Прп. Паисий в Киево-Печерской Лавре

 

  Итак, собравшись в дорогу и призвав на помощь Бога, мы вышли из обители и отправились в путь. Это было в декабре, выпало множество снега, и мы очень страдали в пути от холода, особенно я, ибо был очень плохо одет. Укрепляемые Богом мы дошли до города Василькова — родины преподобного отца нашего Феодосия Печерского, где были задержаны пограничной стражей почти на шесть недель. А в конце шестой недели пришло разрешение, и нас наконец-то пропустили через границу.

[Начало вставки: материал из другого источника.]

/-- Reference ID of an answer (R307). -/
def Dev.ntpRefId (d : Dev) : List Byte :=
  let n := d.ntpTb
  let r := d.selRef n
  if !d.isSet n || d.ebState n == 0 then ascii4 "INIT"
  else if d.bit (R.REF_TBn_STAT n) 12 then ascii4 "FREQ"
  else if 24 ≤ r then ascii4 "HOLD"
  else if r ≤ 1 then (match d.fld R.GNSS_TCFG 1 0 with
    | 0 => ascii4 "GPS"
    | 1 => ascii4 "GAL"
    | _ => ascii4 "BDS")
  else if 10 ≤ r ∧ r ≤ 13 then ascii4 "PPS"
  else if r = 14 ∨ r = 15 then ascii4 "IRIG"
  else if r = 16 then ascii4 "ATOM"
  else if r = 17 then ascii4 "MATE"
  else if 18 ≤ r then ascii4 "PTP"
  else ascii4 "FREQ"

/-- The header of an answer, with given root dispersion and transmit timestamp (R306, R309). -/
def Dev.ntpHeader (d : Dev) (r : NtpReq) (disp xmt : List Byte) : List Byte :=
  let n := d.ntpTb
  let up := d.isSet n
  let refTs := match (d.ebAt n).measPres with
    | some t => if up then ntpStamp t else zeros 8
    | none => zeros 8
  be 1 (d.ntpLi * 64 + beAt r.payload 0 1 / 8 % 8 * 8 + 4) ++ be 1 d.ntpStratum ++ slice r.payload 2 1 ++
  be 1 (d.fld R.NTP_HDR 31 24) ++ be 4 (d.nat R.NTP_ROOTDLY) ++ disp ++ d.ntpRefId ++ refTs ++ slice r.payload 40 8 ++
  (if up then ntpStamp (d.presentedAt n r.rx) else zeros 8) ++ xmt

/-- The header of a Kiss-o'-Death RATE or an NTS NAK (R306). -/
def Dev.kissHeader (d : Dev) (r : NtpReq) (vn : Nat) (poll : Int) (id : String) : List Byte :=
  be 1 (3 * 64 + vn * 8 + 4) ++ be 1 0 ++ beInt 1 poll ++ be 1 (d.fld R.NTP_HDR 31 24) ++ zeros 8 ++ ascii4 id ++ zeros 8 ++
  slice r.payload 40 8 ++ zeros 16

/-- A frame that answers a request from the port and address it reached (R306). -/
def Dev.answer (d : Dev) (r : NtpReq) (payload : List Byte) : List Byte × Dev :=
  d.udpFrame r.srcMac (d.svcMac r.port) r.tags r.dstIp r.srcIp 123 r.srcPort (d.fld R.NTP_HDR 15 8)
    (d.fld R.NTP_HDR 5 0 * 4) payload

/-- The classes of NTP and NTS traffic (R283). -/
def Dev.ntpClass (d : Dev) : Nat := d.fld R.PE_CLASSMAP 8 6
def Dev.ntsClass (d : Dev) : Nat := d.fld R.PE_CLASSMAP 11 9

/-- A reply enters the 64-entry reply queue, or is dropped and counted (R27, R279). -/
def Dev.reply (d : Dev) (f : EgFrame) : Dev :=
  if d.pe.replies.length < 64 then { d with pe := { d.pe with replies := d.pe.replies ++ [f] } } else d.bump R.PE_REPLYQ_DROP

/-- R329: a Kiss-o'-Death RATE. -/
def Dev.sendKod (d : Dev) (r : NtpReq) : Dev :=
  let poll := max (signed 8 (beAt r.payload 2 1)) (d.fld R.NTP_RL_CFG 7 0 : Nat)
  let (f, d) := d.answer r (d.kissHeader r (beAt r.payload 0 1 / 8 % 8) poll "RATE")
  d.reply { port := r.port, cls := d.ntpClass, bytes := f, src := .kod }

/-- The NAK of an NTS request: header and Unique Identifier (R306, R312). -/
def Dev.nakFrame (d : Dev) (r : NtpReq) (u : Ext) : EgFrame × Dev :=
  let (f, d) := d.answer r (d.kissHeader r 4 (signed 8 (beAt r.payload 2 1)) "NTSN" ++ slice r.payload u.off u.len)
  ({ port := r.port, cls := d.ntsClass, bytes := f, src := .nak }, d)

/-! ### What the classifier does with a request -/

/-- Drop a frame with a cause (R282). -/
def Dev.rxDropped (d : Dev) (n cause : Nat) : Dev := d.bump (R.PEn_RXDROP n cause)

/-- Put a job into the crypto input queue. -/
def Dev.toInput (d : Dev) (j : Job) : Dev := { d with pe := { d.pe with input := d.pe.input ++ [j] } }

/-- R329: an over-limit plain request draws every KODDIV-th time a Kiss-o'-Death, else it is dropped, cause RATE. -/
def Dev.overPlain (d : Dev) (r : NtpReq) : Dev :=
  let div := d.fld R.NTP_RL_CFG 15 8
  let run := d.nts.kodRun + 1
  if div ≠ 0 ∧ div ≤ run then ({ d with nts := { d.nts with kodRun := 0 } }).sendKod r
  else ((({ d with nts := { d.nts with kodRun := run } }).rxDropped r.port 9).bump R.NTP_RLDROP).modStat
    (fun t => { t with rl := t.rl + 1 })

/-- A counted plain NTP request: the tests and the rate limit (R305, R327 to R329). -/
def Dev.judgeNtp (d : Dev) (r : NtpReq) : Dev :=
  if !d.bit R.NTS_CFG 30 then d.rxDropped r.port causeUnsup
  else match ntpTests r false with
    | some c => d.rxDropped r.port c
    | none =>
      let (lim, d) := d.rlCheck r.srcIp
      if lim then d.overPlain r else d.toInput (.ntp r)

/-- A plain NTP request (R304). -/
def Dev.classifyNtp (d : Dev) (r : NtpReq) : Dev := (d.bump64 R.NTP_RX_LO R.NTP_RX_HI).judgeNtp r

/-- The cookie's header (R312, step 2). -/
def Dev.cookieHeadOk (d : Dev) (c : List Byte) : Bool :=
  c.length == 104 && beAt c 0 1 == 1 && beAt c 1 1 == d.fld R.NTS_CFG 23 16 && d.inWindow (beAt c 2 2) d.eNow

/-- An NTS request that passed the tests: the token bucket, the NAK, the cookie's header (R287, R312). -/
def Dev.admitNts (d : Dev) (r : NtpReq) (q : NtsParts) : Dev :=
  let d := d.tokFill
  if d.pe.tokens < 1000 then (d.rxDropped r.port 8).modStat (fun t => { t with cap := t.cap + 1 })
  else
    let d := { d with pe := { d.pe with tokens := d.pe.tokens - 1000 } }
    let (nak, d) := d.nakFrame r q.uid
    if d.cookieHeadOk q.cookie then d.toInput (.nts r d.eNow nak d.nts.keys) else (d.bump R.NTS_NAK_HDR).reply nak

/-- An NTS request (R304, R305, R309, R311, R312, R318, R319, R329). -/
def Dev.classifyNts (d : Dev) (r : NtpReq) : Dev :=
  let d := d.bump64 R.NTS_RX_LO R.NTS_RX_HI
  if !d.bit R.NTS_CFG 31 then d.rxDropped r.port causeUnsup
  else match ntpTests r true with
    | some c => d.rxDropped r.port c
    | none => match ntsParts r.payload with
      | .inr c => d.rxDropped r.port c
      | .inl q =>
        if !d.isSet d.ntpTb || !d.bit R.NTS_STAT 2 || d.bit R.NTS_STAT 3 then d.rxDropped r.port causeProto
        else
          let (lim, d) := d.rlCheck r.srcIp
          if lim then ((d.rxDropped r.port 9).bump R.NTS_RLDROP).modStat (fun t => { t with rl := t.rl + 1 })
          else d.admitNts r q

/-! ### Cookies and responses (R313 to R315, R322) -/

/-- A nonce of a pipeline (R315); the counter advances. -/
def Dev.nonce (d : Dev) (pipe : Nat) (response : Bool) : List Byte × Dev :=
  let k := Map.get d.nts.nonces (fun _ => 0) pipe
  let c := d.count 0
  (be 4 (cSec c) ++ be 4 (cNs c) ++ be 4 k ++ be 1 pipe ++ be 1 (b2n (d.bit R.SYS_STRAP 0)) ++ be 1 (b2n response) ++ be 1 0,
   { d with nts := { d.nts with nonces := Map.put d.nts.nonces (fun _ => 0) pipe ((k + 1) % 2 ^ 32) } })

/-- A cookie's plaintext: AEAD, CLASS, C2S, S2C (R313). -/
def cookiePlain (cls : Nat) (keys : List Byte) : List Byte := be 2 15 ++ be 1 cls ++ be 1 0 ++ keys

/-- Seal a cookie under the key of an epoch day (R313, R314). -/
def Dev.sealCookie (d : Dev) (pipe e : Nat) (key plain : List Byte) : List Byte × Dev :=
  let (n, d) := d.nonce pipe false
  let h := be 1 1 ++ be 1 (d.fld R.NTS_CFG 23 16) ++ be 2 e
  (h ++ n ++ sivSeal key [h, n] plain, d)

/-- Seal several cookies, first one first. -/
def Dev.sealCookies (d : Dev) (pipe e : Nat) (key plain : List Byte) : Nat → List (List Byte) × Dev
  | 0 => ([], d)
  | n + 1 =>
    let (c, d1) := d.sealCookie pipe e key plain
    let (cs, d2) := Dev.sealCookies d1 pipe e key plain n
    (c :: cs, d2)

  Радуясь, мы пошли в богоспасаемый град Киев, а когда пришли туда, то по нашему прошению были определены на жительство в святую Киево-Печерскую Лавру. До рассмотрения прошения, поданного нами преподобнейшему отцу архимандриту Лавры Тимофею (Щербацкому)[1], назначено было нам пребывать в Ближних пещерах. Чрез некоторое время нас призвали на собор[2], и после достаточного испытания мы были приняты на жительство внутрь святой Лавры, где мы и жили все вместе в Соборном ряду, в выделенной нам келье. В дальнейшем отец Мартирий был поставлен подэкономом[3], а отца Крискента определили под начало уставщика[4] правого клироса и [велели притом] ходить и на левый клирос[5], а я временно остался в келье один.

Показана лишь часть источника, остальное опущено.